ImputeGAP includes a dedicated module for systematically evaluating the impact of data imputation on downstream tasks. Currently, forecasting is the primary supported task, with plans to expand to additional tasks in the future.

from imputegap.recovery.imputation import Imputation
from imputegap.recovery.contamination import GenGap
from imputegap.recovery.manager import TimeSeries
from imputegap.tools import utils

# initialize the time series object
ts = TimeSeries()

# load and normalize the timeseries
ts.load_series(utils.search_path("forecast-economy"), normalizer="z_score")

# contaminate the time series
ts_m = GenGap.aligned(ts.data, rate_series=0.8)

# define and impute the contaminated series
imputer = Imputation.MatrixCompletion.CDRec(ts_m)
imputer.impute()

# compute and print the downstream results
downstream_config = {"task": "forecast", "model": "hw-add", "baseline": "ZeroImpute"}
imputer.score(ts.data, imputer.recov_data, downstream=downstream_config)
ts.print_results(imputer.downstream_metrics, text="Downstream results")
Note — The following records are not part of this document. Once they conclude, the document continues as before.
/-- The LIN controllers (R423 to R425). -/
def LinControllers : Prop :=
  ∀ (s : State) (m : Nat), m < 16 → pipeRuns s (m / 8) = true → busCounts s →
    let a := R.LIN_STAT m
    let x := s.lin m
    let st := s.f a F.LIN_STAT_state
    let commander := s.f (R.LIN_CFG m) F.LIN_CFG_role = 1
    let held := heldInReset s (m / 8) = true
    let ends := if st = 2 then [(a, F.LIN_STAT_state, 0)] else []
    (∀ ag, Written s .lin (R.LIN_CTL m) ag →
      let t := acked s ag (R.LIN_CTL m)
      let lbt := s.f (R.LIN_CFG m) F.LIN_CFG_lbt
      (st = 0 → ¬held → lbt < 8000 ∨ 160000 < lbt → Leads (.linResume ag m) s (fun u => Sets t u [(a, F.LIN_STAT_reason, 1)])) ∧
      (st = 0 → ¬held → linReason s m ≠ 0 → Leads (.linResume ag m) s (fun u => Sets t u [(a, F.LIN_STAT_reason, linReason s m)])) ∧
      (st = 0 → ¬held → linReason s m = 0 → Leads (.linResume ag m) s (fun u => Sets (withLin t m {}) u [(a, F.LIN_STAT_state, 1), (a, F.LIN_STAT_sleep, 0)])) ∧
      (st = 1 → Leads (.linStop ag m) s (fun u => Sets t u [(a, F.LIN_STAT_state, if x.await = none then 0 else 2)])) ∧
      (st ≠ 1 → Leads (.linStop ag m) s (fun u => u = t)) ∧
      (st = 1 → Leads (.linWake ag m) s (fun u => Sets (withLin t m { x with wakeEnd := some (s.ref + 25000) }) u [(a, F.LIN_STAT_sleep, 0)]))) ∧
    (st = 1 → commander → x.halted = false → (∀ e, x.last = some e → x.breakAt + s.f (R.LIN_SCHED m e) F.LIN_SCHED_slot * 250 ≤ s.ref) →
      let id := s.f (R.LIN_SCHED m x.entry) F.LIN_SCHED_id
      let nxt := if x.entry < s.f (R.LIN_CFG m) F.LIN_CFG_nsched then x.entry + 1 else 0
      Leads (.linScheduleEntry m) s (fun u => u = withLin s m { x with entry := nxt, last := some x.entry, breakAt := s.ref, wire := [BitVec.ofNat 8 (linPid id)] })) ∧
    (¬commander → exec (.linScheduleEntry m) s = .next s) ∧
    (∀ id, st = 1 → id < 64 →
      let r := R.LIN_RESP m id
      let n := s.f r F.LIN_RESP_len
      let enh := decide (s.f r F.LIN_RESP_enh = 1)
      Leads (.linHeader m id false) s (fun u => Sets s u [linGain s m 4, linFlag m 0]) ∧
      (∀ b, 1 ≤ n → n ≤ 8 → s.f r F.LIN_RESP_pub = 1 → x.bufs.find? (fun q => q.1 = id) = some (id, b) → Leads (.linHeader m id true) s (fun u =>
        Sets (withLin s m { x with wire := b ++ [BitVec.ofNat 8 (linSum id enh b)] }) u [linGain s m 1])) ∧
      (1 ≤ n → n ≤ 8 → s.f r F.LIN_RESP_pub = 0 → s.f r F.LIN_RESP_sub = 1 → Leads (.linHeader m id true) s (fun u => u = withLin s m { x with await := some id })) ∧
      (s.f r F.LIN_RESP_pub = 0 → s.f r F.LIN_RESP_sub = 0 → exec (.linHeader m id true) s = .next s)) ∧
    (∀ id, x.await = some id →
      (∀ data, data.length = s.f (R.LIN_RESP m id) F.LIN_RESP_len →
        let g := s.gw (m / 8)
        Leads (.linResponseReceived m data true) s (fun u => Sets (withGw (withLin s m { x with await := none }) (m / 8)
          { g with inq := g.inq ++ [(12 + m % 8, { fmt := 3, id := id, data := data }, gptpNs s (m / 8))] }) u (linGain s m 0 :: ends)) ∧
        Leads (.linResponseReceived m data false) s (fun u => Sets (withLin s m { x with await := none }) u ([linGain s m 2, linFlag m 0] ++ ends))) ∧
      Leads (.linNoResponse m) s (fun u => Sets (withLin s m { x with await := none }) u ([linGain s m 3, linFlag m 0] ++ ends))) ∧
    (st = 1 → Leads (.goToSleep m) s (fun u => Sets (withLin s m { x with halted := true, wakeEnd := none }) u [(a, F.LIN_STAT_sleep, 1), linFlag m 2])) ∧
    (st = 1 → Leads (.wakeUpSignal m) s (fun u => Sets (withLin s m { x with wakeEnd := some s.ref }) u [(a, F.LIN_STAT_sleep, 0), linFlag m 1])) ∧
    (∀ e, x.wakeEnd = some e →
      (st = 1 → commander → x.halted = true → e + 2500000 ≤ s.ref → Leads (.scheduleResume m) s (fun u =>
        u = withLin s m { x with halted := false, wakeEnd := none, entry := 0, last := none })) ∧
      (s.ref < e + 2500000 → exec (.scheduleResume m) s = .next s))

/-- The gateways (R427 to R431). -/
def Gateways : Prop :=
  ∀ (s : State) (h : Nat), h < 2 → pipeRuns s h = true → busCounts s →
    let g := s.gw h
    let ready := fun (n : Nat) (f : CanFrame) => s.f (R.CAN_STAT n) F.CAN_STAT_state = 1 ∧ s.f (R.CAN_STAT n) F.CAN_STAT_est < 2 ∧
      s.f (R.CAN_CFG n) F.CAN_CFG_lom = 0 ∧ formatOn s n f.fmt = true ∧ canLenOk f = true ∧ (s.can n).queue.length < 32
    (∀ src f ts, g.inq = [(src, f, ts)] →
      let taken := withGw s h { g with inq := [] }
      ((∀ r, r < 256 → ruleMatches s h r src f = false) → Leads (.gatewayFrame h) s (fun u => Sets taken u [gwGain s h 0])) ∧
      (∀ r d, r < 256 → ruleMatches s h r src f = true → (∀ j, j < r → ruleMatches s h j src f = false) → d < 12 → d ≠ src →
        s.f (R.CAN_GW_RULE (12 * h) r + 8) F.CAN_GW_RULE_dstmask = 2 ^ d → s.f (R.CAN_GW_ACT (12 * h) r) F.CAN_GW_ACT_q_en = 0 →
        s.f (R.CAN_GW_ACT (12 * h) r) F.CAN_GW_ACT_acf_en = 0 →
        let n := 12 * h + d
        let nid := s.f (R.CAN_GW_RULE (12 * h) r + 8) F.CAN_GW_RULE_nid
        let puts := fun (f' : CanFrame) => Leads (.gatewayFrame h) s (fun u => u = withCan taken n { s.can n with queue := (s.can n).queue ++ [⟨f', s.ref⟩] })
        (s.f (R.CAN_GW_RULE (12 * h) r + 8) F.CAN_GW_RULE_nid_en = 0 → f.fmt ≠ 3 → ready n f → puts f) ∧
        (s.f (R.CAN_GW_RULE (12 * h) r + 8) F.CAN_GW_RULE_nid_en = 1 →
          ready n { fmt := 0, id := nid, rtr := f.rtr, data := f.data } → puts { fmt := 0, id := nid, rtr := f.rtr, data := f.data }) ∧
        (s.f (R.CAN_GW_RULE (12 * h) r + 8) F.CAN_GW_RULE_nid_en = 0 → f.fmt ≠ 3 → s.f (R.CAN_STAT n) F.CAN_STAT_state ≠ 1 →
          Leads (.gatewayFrame h) s (fun u => Sets taken u [canGain s n 7 1, canFlag n 3])))) ∧
    (∀ a b f f' ts, g.inq = [(a, f, ts), (b, f', ts)] → b < a → (∀ r, r < 256 → ruleMatches s h r b f' = false) →
      Leads (.gatewayFrame h) s (fun u => Sets (withGw s h { g with inq := [(a, f, ts)] }) u [gwGain s h 0])) ∧
    (∀ b rest, g.streams = b :: rest → (∀ u, u < 32 → s.f (R.CAN_GW_UNPK (12 * h) u + 8) F.CAN_GW_UNPK_v = 0) →
      Leads (.streamFrameUnpack h) s (fun u => Sets (withGw s h { g with streams := rest }) u [gwGain s h 3])) ∧
    (∀ (rest : List (List Byte)) (q sid k src : Nat) (f : CanFrame) (ts : Nat),
      let acf := acfMessage src f ts
      g.streams = (beBytes 2 0x22F0 ++ beBytes 1 0x82 ++ beBytes 2 (0x8000 + acf.length % 2048) ++ beBytes 1 q ++ beBytes 8 sid ++ acf) :: rest →
      sid < 2 ^ 64 → k < 32 → s.f (R.CAN_GW_UNPK (12 * h) k + 8) F.CAN_GW_UNPK_v = 1 → s.f (R.CAN_GW_UNPK (12 * h) k) F.CAN_GW_UNPK_stream_id = sid →
      (∀ j, j < k → s.f (R.CAN_GW_UNPK (12 * h) j + 8) F.CAN_GW_UNPK_v = 0) → src < 12 →
      (s.f (R.CAN_GW_UNPK (12 * h) k + 8) F.CAN_GW_UNPK_canmask).testBit src = true → f.fmt < 2 → f.id < 2 ^ 29 → f.data.length ≤ 64 →
      f.sdt = 0 → f.vcid = 0 → f.sec = false → f.af = 0 → ready (12 * h + src) f →
      let n := 12 * h + src
      Leads (.streamFrameUnpack h) s (fun u =>
        Sets (withCan (withGw s h { g with streams := rest }) n { s.can n with queue := (s.can n).queue ++ [⟨f, s.ref⟩] }) u [gwGain s h 6]))
end Sys2Proof.Claims

/-- CAN, LIN and the gateways: CAN_RESUME, CAN_STOP, CAN_BUS_ERROR, BUS_OFF_RECOVERY, CAN_FRAME_RECEIVED, TTL_EXPIRY, CAN_FRAME_OFFER, CAN_FRAME_SENT;
LIN_RESUME, LIN_STOP, LIN_SCHEDULE_ENTRY, LIN_HEADER, LIN_RESPONSE_RECEIVED, LIN_NO_RESPONSE, GO_TO_SLEEP, WAKE_UP_SIGNAL, LIN_WAKE, SCHEDULE_RESUME;
GATEWAY_FRAME and STREAM_FRAME_UNPACK (R418 to R431). The steps of the error counts, the arbitration field and the layout of messages in streams are the
model's, from the standards that the spec names (logs 32, 41 and 42). -/
def Obligations.CanLinAndGateways : Prop := CanControllers ∧ LinControllers ∧ Gateways

/-- A step takes the command at the front of the queue and does what it does on the state with the queue's rest; with none waiting, the
block's clock takes one [ref] edge (log 1: the model's choice). -/
def Obligations.StepTakesFront : Prop :=
  (∀ (s : State) (i : Instr) (l : List Instr), s.pending = i :: l → step s = exec i { s with pending := l }) ∧
  ∀ s : State, s.pending = [] → step s = .next s.tick

/-- No command puts a command into the queue or takes one out: the block takes them first in, first out. -/
def Obligations.QueueInOrder : Prop :=
  (∀ (i : Instr) (s t : State), exec i s = .next t → t.pending = s.pending) ∧
  ∀ s t : State, step s = .next t → t.pending = s.pending.tail

/-- A step keeps memory in its canonical form (log 2): addresses strictly rising, and no byte listed that an unlisted one reads as. -/
def Obligations.StepKeepsMemory : Prop :=
  ∀ s t : State, memWf s.mem = true → step s = .next t → memWf t.mem = true

/-- Memory after a write of `n` bytes holds them, the lowest address the least significant (R17), and every other byte as before; a line
written reads back; and memories in canonical form that read the same are the same. -/
def Obligations.MemoryReadsBack : Prop :=
  (∀ (m : List Host.Cell) (a v n : Nat), memWf m = true →
    memRead (memWrite m a v n) a n = v % 256 ^ n ∧
    ∀ i, memGet (memWrite m a v n) i = if a ≤ i ∧ i < a + n then BitVec.ofNat 8 (v / 256 ^ (i - a)) else memGet m i) ∧
  (∀ (s : State) (k : Nat) (d : Line) (p : Bool), memWf s.mem = true →
    (s.putLine k d p).memLine k = d ∧ ∀ j, j ≠ k → (s.putLine k d p).memLine j = s.memLine j) ∧
  ∀ m l : List Host.Cell, memWf m = true → memWf l = true → (∀ a, memGet m a = memGet l a) → m = l

/-- The words of a syllable, decoded, are that syllable, for every instruction and all operands its encoding admits; and a bundle of it,
wherever in its fetch block it fits, is that one syllable (R48 to R60). -/
def Obligations.SyllablesDecode : Prop :=
  ∀ (o : Op) (x : Syl) (stop : Bool), encodable o x = true →
    (match encodeSyl o x stop with
     | [w] => x.ext = false ∧ w.getLsbD 31 = stop ∧ decodeSyl x.core x.bank w none = some (o, x)
     | [w, e] => x.ext = true ∧ w.getLsbD 31 = false ∧ e.getLsbD 31 = stop ∧ isExt e = true ∧ decodeSyl x.core x.bank w (some e) = some (o, x)
     | _ => False) ∧
    ∀ (n : Nat) (l : List (BitVec 32)), n + words x ≤ 8 →
      decodeBundle x.core x.bank n (encodeSyl o x true ++ l) = .ok [(o, x)] (words x)

/-- The state after reset (R71, R513, R585): core 112 runs thread 0 of cluster 14 in its bank 0, at the reset vector, in world 1 and at
level M, all its registers zero; every other bank is EMPTY; of the switched domains core 112, cluster 14 and the crypto engines are
ON; no command waits. Every register of the list holds its table's reset value but for that thread's and the locked generators'. That DRAM reads as zero
is the model's (log 2), as is that reset is the state after the start-up (log 50). -/
def Obligations.ResetState : Prop :=
  let s := State.reset
  let b := s.bank 112 0
  (b.pc = 0xFFFFFF00000 ∧ b.st = .run ∧ b.thread = some 0 ∧ b.depth = 0 ∧ b.resv = none ∧ b.tenant = 0 ∧ b.asid = 0 ∧ (∀ n, b.g n = 0) ∧
    b.psw = { pl := 3, world := true, ie := false, fie := false, wcur := 0, wres := 1, tw := false, rsm := false, rsl := false, rsd := 0,
              cf0 := false, cf1 := false, vf0 := false, vf1 := false, bank := 0, fast := false } ∧
    b.folio = 0 ∧ b.tvbs = 0 ∧ b.tvbp = 0 ∧ b.tvbm = 0 ∧ b.psec = 0 ∧ (∀ i, mget 0 b.mreg i = 0) ∧ b.rst = 0) ∧
  (∀ c bi, c < 128 → bi < 8 → ¬(c = 112 ∧ bi = 0) → (s.bank c bi).st = .empty ∧ (s.bank c bi).thread = none ∧ (s.bank c bi).psw.bank = bi) ∧
  (s.f (R.SCHED_THR_A 14 0) F.SCHED_THR_A_valid = 1 ∧ s.f (R.SCHED_THR_A 14 0) F.SCHED_THR_A_tenant = 0 ∧
    s.f (R.SCHED_THR_A 14 0) F.SCHED_THR_A_folio = 0 ∧ s.f (R.SCHED_THR_B 14 0) F.SCHED_THR_B_prio = 7) ∧
  (∀ d, d < 218 → (domOn s d = true ↔ d = 112 ∨ d = 142 ∨ d = 216)) ∧
  (∀ a, a ≠ R.SCHED_THR_A 14 0 → a ≠ R.SCHED_THR_B 14 0 → (∀ i, i ∈ bootIslands → a ≠ R.CLK_ISL i) → s.reg a = regReset a) ∧
  s.pending = [] ∧ memWf s.mem = true ∧ (∀ a, memGet s.mem a = 0) ∧ s.poison = []
end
All downstream models developed in ImputeGAP are available in the ts.forecasting_models module. They can be listed as follows:

from imputegap.recovery.manager import TimeSeries
ts = TimeSeries()
print(f"ImputeGAP downstream models for forecasting : {ts.forecasting_models}")

Explainer¶

The library provides insights into the algorithm’s behavior by identifying the features that impact the imputation results. It trains a regression model to predict imputation results across various methods and uses SHapley Additive exPlanations (SHAP) to measure how different time series features influence the model’s predictions.
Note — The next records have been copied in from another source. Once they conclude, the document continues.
/-! ## setSlice -/

@[simp] theorem State.setSlice_regs (k : Nat) (x : Slice) : (s.setSlice k x).regs = s.regs := rfl
@[simp] theorem State.setSlice_mem (k : Nat) (x : Slice) : (s.setSlice k x).mem = s.mem := rfl
@[simp] theorem State.setSlice_poison (k : Nat) (x : Slice) : (s.setSlice k x).poison = s.poison := rfl
@[simp] theorem State.setSlice_ref (k : Nat) (x : Slice) : (s.setSlice k x).ref = s.ref := rfl
@[simp] theorem State.setSlice_cores (k : Nat) (x : Slice) : (s.setSlice k x).cores = s.cores := rfl
@[simp] theorem State.setSlice_clusters (k : Nat) (x : Slice) : (s.setSlice k x).clusters = s.clusters := rfl
@[simp] theorem State.setSlice_routers (k : Nat) (x : Slice) : (s.setSlice k x).routers = s.routers := rfl
@[simp] theorem State.setSlice_reports (k : Nat) (x : Slice) : (s.setSlice k x).reports = s.reports := rfl
@[simp] theorem State.setSlice_notices (k : Nat) (x : Slice) : (s.setSlice k x).notices = s.notices := rfl
@[simp] theorem State.setSlice_invals (k : Nat) (x : Slice) : (s.setSlice k x).invals = s.invals := rfl
@[simp] theorem State.setSlice_faulted (k : Nat) (x : Slice) : (s.setSlice k x).faulted = s.faulted := rfl
@[simp] theorem State.setSlice_pcies (k : Nat) (x : Slice) : (s.setSlice k x).pcies = s.pcies := rfl
@[simp] theorem State.setSlice_chunks (k : Nat) (x : Slice) : (s.setSlice k x).chunks = s.chunks := rfl
@[simp] theorem State.setSlice_sec (k : Nat) (x : Slice) : (s.setSlice k x).sec = s.sec := rfl
@[simp] theorem State.setSlice_chans (k : Nat) (x : Slice) : (s.setSlice k x).chans = s.chans := rfl
@[simp] theorem State.setSlice_qps (k : Nat) (x : Slice) : (s.setSlice k x).qps = s.qps := rfl
@[simp] theorem State.setSlice_ports (k : Nat) (x : Slice) : (s.setSlice k x).ports = s.ports := rfl
@[simp] theorem State.setSlice_bridges (k : Nat) (x : Slice) : (s.setSlice k x).bridges = s.bridges := rfl
@[simp] theorem State.setSlice_cans (k : Nat) (x : Slice) : (s.setSlice k x).cans = s.cans := rfl
@[simp] theorem State.setSlice_lins (k : Nat) (x : Slice) : (s.setSlice k x).lins = s.lins := rfl
@[simp] theorem State.setSlice_gws (k : Nat) (x : Slice) : (s.setSlice k x).gws = s.gws := rfl
@[simp] theorem State.setSlice_icu (k : Nat) (x : Slice) : (s.setSlice k x).icu = s.icu := rfl
@[simp] theorem State.setSlice_beats (k : Nat) (x : Slice) : (s.setSlice k x).beats = s.beats := rfl
@[simp] theorem State.setSlice_anchors (k : Nat) (x : Slice) : (s.setSlice k x).anchors = s.anchors := rfl
@[simp] theorem State.setSlice_hub (k : Nat) (x : Slice) : (s.setSlice k x).hub = s.hub := rfl
@[simp] theorem State.setSlice_boot (k : Nat) (x : Slice) : (s.setSlice k x).boot = s.boot := rfl
@[simp] theorem State.setSlice_encs (k : Nat) (x : Slice) : (s.setSlice k x).encs = s.encs := rfl
@[simp] theorem State.setSlice_ledger (k : Nat) (x : Slice) : (s.setSlice k x).ledger = s.ledger := rfl
@[simp] theorem State.setSlice_dbg (k : Nat) (x : Slice) : (s.setSlice k x).dbg = s.dbg := rfl
@[simp] theorem State.setSlice_pmu (k : Nat) (x : Slice) : (s.setSlice k x).pmu = s.pmu := rfl
@[simp] theorem State.setSlice_inbox (k : Nat) (x : Slice) : (s.setSlice k x).inbox = s.inbox := rfl
@[simp] theorem State.setSlice_halves (k : Nat) (x : Slice) : (s.setSlice k x).halves = s.halves := rfl
@[simp] theorem State.setSlice_map (k : Nat) (x : Slice) : (s.setSlice k x).map = s.map := rfl
@[simp] theorem State.setSlice_tags (k : Nat) (x : Slice) : (s.setSlice k x).tags = s.tags := rfl
@[simp] theorem State.setSlice_openTags (k : Nat) (x : Slice) : (s.setSlice k x).openTags = s.openTags := rfl
@[simp] theorem State.setSlice_deadTags (k : Nat) (x : Slice) : (s.setSlice k x).deadTags = s.deadTags := rfl
@[simp] theorem State.setSlice_draws (k : Nat) (x : Slice) : (s.setSlice k x).draws = s.draws := rfl
@[simp] theorem State.setSlice_pending (k : Nat) (x : Slice) : (s.setSlice k x).pending = s.pending := rfl

/-! ## setRouter -/

@[simp] theorem State.setRouter_regs (r : Nat) (x : Router) : (s.setRouter r x).regs = s.regs := rfl
@[simp] theorem State.setRouter_mem (r : Nat) (x : Router) : (s.setRouter r x).mem = s.mem := rfl
@[simp] theorem State.setRouter_poison (r : Nat) (x : Router) : (s.setRouter r x).poison = s.poison := rfl
@[simp] theorem State.setRouter_ref (r : Nat) (x : Router) : (s.setRouter r x).ref = s.ref := rfl
@[simp] theorem State.setRouter_cores (r : Nat) (x : Router) : (s.setRouter r x).cores = s.cores := rfl
@[simp] theorem State.setRouter_clusters (r : Nat) (x : Router) : (s.setRouter r x).clusters = s.clusters := rfl
@[simp] theorem State.setRouter_slices (r : Nat) (x : Router) : (s.setRouter r x).slices = s.slices := rfl
@[simp] theorem State.setRouter_reports (r : Nat) (x : Router) : (s.setRouter r x).reports = s.reports := rfl
@[simp] theorem State.setRouter_notices (r : Nat) (x : Router) : (s.setRouter r x).notices = s.notices := rfl
@[simp] theorem State.setRouter_invals (r : Nat) (x : Router) : (s.setRouter r x).invals = s.invals := rfl
@[simp] theorem State.setRouter_faulted (r : Nat) (x : Router) : (s.setRouter r x).faulted = s.faulted := rfl
@[simp] theorem State.setRouter_pcies (r : Nat) (x : Router) : (s.setRouter r x).pcies = s.pcies := rfl
@[simp] theorem State.setRouter_chunks (r : Nat) (x : Router) : (s.setRouter r x).chunks = s.chunks := rfl
@[simp] theorem State.setRouter_sec (r : Nat) (x : Router) : (s.setRouter r x).sec = s.sec := rfl
@[simp] theorem State.setRouter_chans (r : Nat) (x : Router) : (s.setRouter r x).chans = s.chans := rfl
@[simp] theorem State.setRouter_qps (r : Nat) (x : Router) : (s.setRouter r x).qps = s.qps := rfl
@[simp] theorem State.setRouter_ports (r : Nat) (x : Router) : (s.setRouter r x).ports = s.ports := rfl
@[simp] theorem State.setRouter_bridges (r : Nat) (x : Router) : (s.setRouter r x).bridges = s.bridges := rfl
@[simp] theorem State.setRouter_cans (r : Nat) (x : Router) : (s.setRouter r x).cans = s.cans := rfl
@[simp] theorem State.setRouter_lins (r : Nat) (x : Router) : (s.setRouter r x).lins = s.lins := rfl
@[simp] theorem State.setRouter_gws (r : Nat) (x : Router) : (s.setRouter r x).gws = s.gws := rfl
@[simp] theorem State.setRouter_icu (r : Nat) (x : Router) : (s.setRouter r x).icu = s.icu := rfl
@[simp] theorem State.setRouter_beats (r : Nat) (x : Router) : (s.setRouter r x).beats = s.beats := rfl
@[simp] theorem State.setRouter_anchors (r : Nat) (x : Router) : (s.setRouter r x).anchors = s.anchors := rfl
@[simp] theorem State.setRouter_hub (r : Nat) (x : Router) : (s.setRouter r x).hub = s.hub := rfl
@[simp] theorem State.setRouter_boot (r : Nat) (x : Router) : (s.setRouter r x).boot = s.boot := rfl
@[simp] theorem State.setRouter_encs (r : Nat) (x : Router) : (s.setRouter r x).encs = s.encs := rfl
@[simp] theorem State.setRouter_ledger (r : Nat) (x : Router) : (s.setRouter r x).ledger = s.ledger := rfl
@[simp] theorem State.setRouter_dbg (r : Nat) (x : Router) : (s.setRouter r x).dbg = s.dbg := rfl
@[simp] theorem State.setRouter_pmu (r : Nat) (x : Router) : (s.setRouter r x).pmu = s.pmu := rfl
@[simp] theorem State.setRouter_inbox (r : Nat) (x : Router) : (s.setRouter r x).inbox = s.inbox := rfl
@[simp] theorem State.setRouter_halves (r : Nat) (x : Router) : (s.setRouter r x).halves = s.halves := rfl
@[simp] theorem State.setRouter_map (r : Nat) (x : Router) : (s.setRouter r x).map = s.map := rfl
@[simp] theorem State.setRouter_tags (r : Nat) (x : Router) : (s.setRouter r x).tags = s.tags := rfl
@[simp] theorem State.setRouter_openTags (r : Nat) (x : Router) : (s.setRouter r x).openTags = s.openTags := rfl
@[simp] theorem State.setRouter_deadTags (r : Nat) (x : Router) : (s.setRouter r x).deadTags = s.deadTags := rfl
@[simp] theorem State.setRouter_draws (r : Nat) (x : Router) : (s.setRouter r x).draws = s.draws := rfl
@[simp] theorem State.setRouter_pending (r : Nat) (x : Router) : (s.setRouter r x).pending = s.pending := rfl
Let’s illustrate the explainer using the CDRec algorithm and MCAR missingness pattern:

from imputegap.recovery.manager import TimeSeries
from imputegap.recovery.explainer import Explainer
from imputegap.tools import utils

# initialize the time series and explainer object
ts = TimeSeries()
exp = Explainer()

# load and normalize the dataset
ts.load_series(utils.search_path("eeg-alcohol"), normalizer="z_score")

# configure the explanation
exp.shap_explainer(input_data=ts.data, extractor="pycatch", pattern="mcar", file_name=ts.name, algorithm="CDRec")

# print the impact of each feature
exp.print(exp.shap_values, exp.shap_details)

# plot the features impact
exp.show()

All feature extractors developed in ImputeGAP are available in the ts.extractors module. They can be listed as follows:

from imputegap.recovery.manager import TimeSeries
ts = TimeSeries()
print(f"ImputeGAP features extractors : {ts.extractors}")